A security source told AFP the
perpetrators “without doubt were jihadists” who have been rampant since 2015 in
the Sahel region that borders Mali and Niger.
The killings took place
four days after attacks on public buildings in Soum by the Ansarul Islam jihadist
group. One woman was wounded.
Ansarul Islam claimed an attack in December on an army squad near
the Malian border in which 12 soldiers were killed, the deadliest-ever assault
on the military.
Teachers have previously been threatened by jihadists in Soum.

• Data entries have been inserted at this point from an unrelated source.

/-- Settles O49: from an empty queue the `ENQ`s make the queue the sequence itself, and the POPs drain it. -/
theorem enqueuesThenPopsGiveTheSequence : Obligations.EnqueuesThenPopsGiveTheSequence := by
  intro evs s hinv hi hempty hlen
  have h : QueueReady s := hinv.queueReady hi
  have hnil : queue s = [] := (queue_eq_nil_iff s h.head_lt h.tail_lt).2 hempty
  have hroom : (queue s).length + evs.length < capacity s.config := by
    have := capacity_pos s.config
    rw [hnil, List.length_nil]
    omega
  have hqueue : queue (enqAll evs s) = evs := by
    rw [queue_enqAll_of_room h evs hroom, hnil, List.nil_append]
  exact pops_drain_queue evs (queueReady_enqAll h evs) hqueue

end Sys2Proof.Machine
end

section
/-! PROOFS. The words of the operations: a byte is its three fields, the decoder undoes the encoder and nothing else, so
the words it accepts are the encoder's; and what a step does with a word that is queued (spec/30_encoding.md R91 to R95,
R99; assumptions 1 and 16). -/

namespace Sys2Proof.Machine

/-- A word is its fields `grp ‖ fn ‖ v` (R91). -/
theorem opWord_fields (w : Byte) : opWord (wordGrp w) (wordFn w) (wordV w) = w := by
  have upper : wordGrp w ++ wordFn w = w.extractLsb' 1 7 := BitVec.extractLsb'_append_extractLsb'_eq_extractLsb' rfl
  rw [opWord, upper, BitVec.append_ofBool]
  exact BitVec.concat_extractLsb'_getLsb

theorem opWord_eq_of_fields {w : Byte} {grp : BitVec 4} {fn : BitVec 3} {v : Bool}
    (hgrp : (wordGrp w).toNat = grp.toNat) (hfn : (wordFn w).toNat = fn.toNat) (hv : wordV w = v) :
    opWord grp fn v = w := by
  rw [← BitVec.eq_of_toNat_eq hgrp, ← BitVec.eq_of_toNat_eq hfn, ← hv, opWord_fields]

theorem decode_encode (i : Instr) : decode (encode i) = .ok i := by
  cases i with
  | tick | ovf | cap | avail | pop | dropped | init => rfl
  | pin v | gie v => cases v <;> rfl

/-- Each arm of the decoder names the three fields of its word, and the encoder puts the same three together. -/
theorem encode_of_decode {w : Byte} {i : Instr} (h : decode w = .ok i) : encode i = w := by
  unfold decode at h
  split at h
  case h_10 => cases h
  case h_2 hgrp hfn | h_9 hgrp hfn => cases h; exact opWord_eq_of_fields hgrp hfn rfl
  all_goals cases h; exact opWord_eq_of_fields ‹_› ‹_› ‹_›

/-- Settles O2: one direction is `encode_of_decode`, the other `decode_encode`. -/
theorem decodeEncodeAgree : Obligations.DecodeEncodeAgree := by
  intro w i
  refine ⟨encode_of_decode, ?_⟩
  rintro rfl
  exact decode_encode i

theorem decode_eq_reservedOp_iff (w : Byte) : decode w = .error .reservedOp ↔ ∀ i, encode i ≠ w := by
  cases hw : decode w with
  | ok i => simpa using ⟨i, encode_of_decode hw⟩
  | error e =>
    refine ⟨fun _ i hi => ?_, fun _ => rfl⟩
    rw [← hi, decode_encode] at hw
    cases hw

/-- Settles O1: the eleven words are the encoder's, and a word that is none of them is no operation's. -/
theorem decodingOfThe256Words : Obligations.DecodingOfThe256Words := by
  refine ⟨⟨decode_encode .tick, decode_encode (.pin false), decode_encode (.pin true), decode_encode .ovf,
    decode_encode .cap, decode_encode .avail, decode_encode .pop, decode_encode .dropped, decode_encode .init,
    decode_encode (.gie false), decode_encode (.gie true)⟩, fun w hw => ?_⟩
  rw [decode_eq_reservedOp_iff]
  rintro i rfl
  refine hw ?_
  cases i with
  | tick | ovf | cap | avail | pop | dropped | init => decide
  | pin v | gie v => cases v <;> decide

theorem wordLegal_encode (i : Instr) : wordLegal (encode i) = true := by
  cases i with
  | tick | ovf | cap | avail | pop | dropped | init => rfl
  | pin v | gie v => cases v <;> rfl

/-- R95's clauses as propositions about the three fields. -/
theorem wordLegal_iff (w : Byte) : wordLegal w = true ↔
    ¬ ((wordGrp w).toNat = 0 ∨ 5 ≤ (wordGrp w).toNat) ∧
    ¬ (((wordGrp w).toNat = 1 ∨ (wordGrp w).toNat = 2 ∨ (wordGrp w).toNat = 4) ∧ 2 ≤ (wordFn w).toNat) ∧
    ¬ ((wordGrp w).toNat = 3 ∧ 3 ≤ (wordFn w).toNat) ∧
    (((wordGrp w).toNat = 1 ∧ (wordFn w).toNat = 1 ∨ (wordGrp w).toNat = 4 ∧ (wordFn w).toNat = 1) ∨
      ¬ wordV w = true) := by
  simp only [wordLegal, Bool.and_eq_true, Bool.or_eq_true, Bool.not_eq_true', ← Bool.not_eq_true, beq_iff_eq,
    decide_eq_true_eq, and_assoc, or_assoc]
  rfl

/-- What R95's clauses leave is what the decoder's arms list: a word of the decoder's last arm has no legal fields. -/
theorem exists_decode_of_wordLegal {w : Byte} (h : wordLegal w = true) : ∃ i, decode w = .ok i := by
  obtain ⟨hgrp, hfn, hfn3, hv⟩ := (wordLegal_iff w).1 h
  unfold decode
  split
  case h_10 =>
    exfalso
    grind
  all_goals exact ⟨_, rfl⟩

theorem decode_eq_reservedOp_iff_wordLegal (w : Byte) : decode w = .error .reservedOp ↔ wordLegal w = false := by
  cases hw : decode w with
  | ok i => simp [← encode_of_decode hw, wordLegal_encode]
  | error e =>
    refine ⟨fun _ => Bool.eq_false_iff.2 fun hl => ?_, fun _ => rfl⟩
    obtain ⟨i, hi⟩ := exists_decode_of_wordLegal hl
    simp [hw] at hi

At
the end of January, armed men burst into two schools near the town of Djibo and
demanded staff stop teaching French and use Arabic instead.
Ansarul Islam is led by Burkinabe Malam Ibrahim Dicko, a radical
preacher who wants to create an Islamist “kingdom” in the region, experts say.
Long spared the Islamist violence affecting several nations in the
region, notably Mali and Niger, Burkina Faso has been hit by attacks and
kidnappings since April 2015.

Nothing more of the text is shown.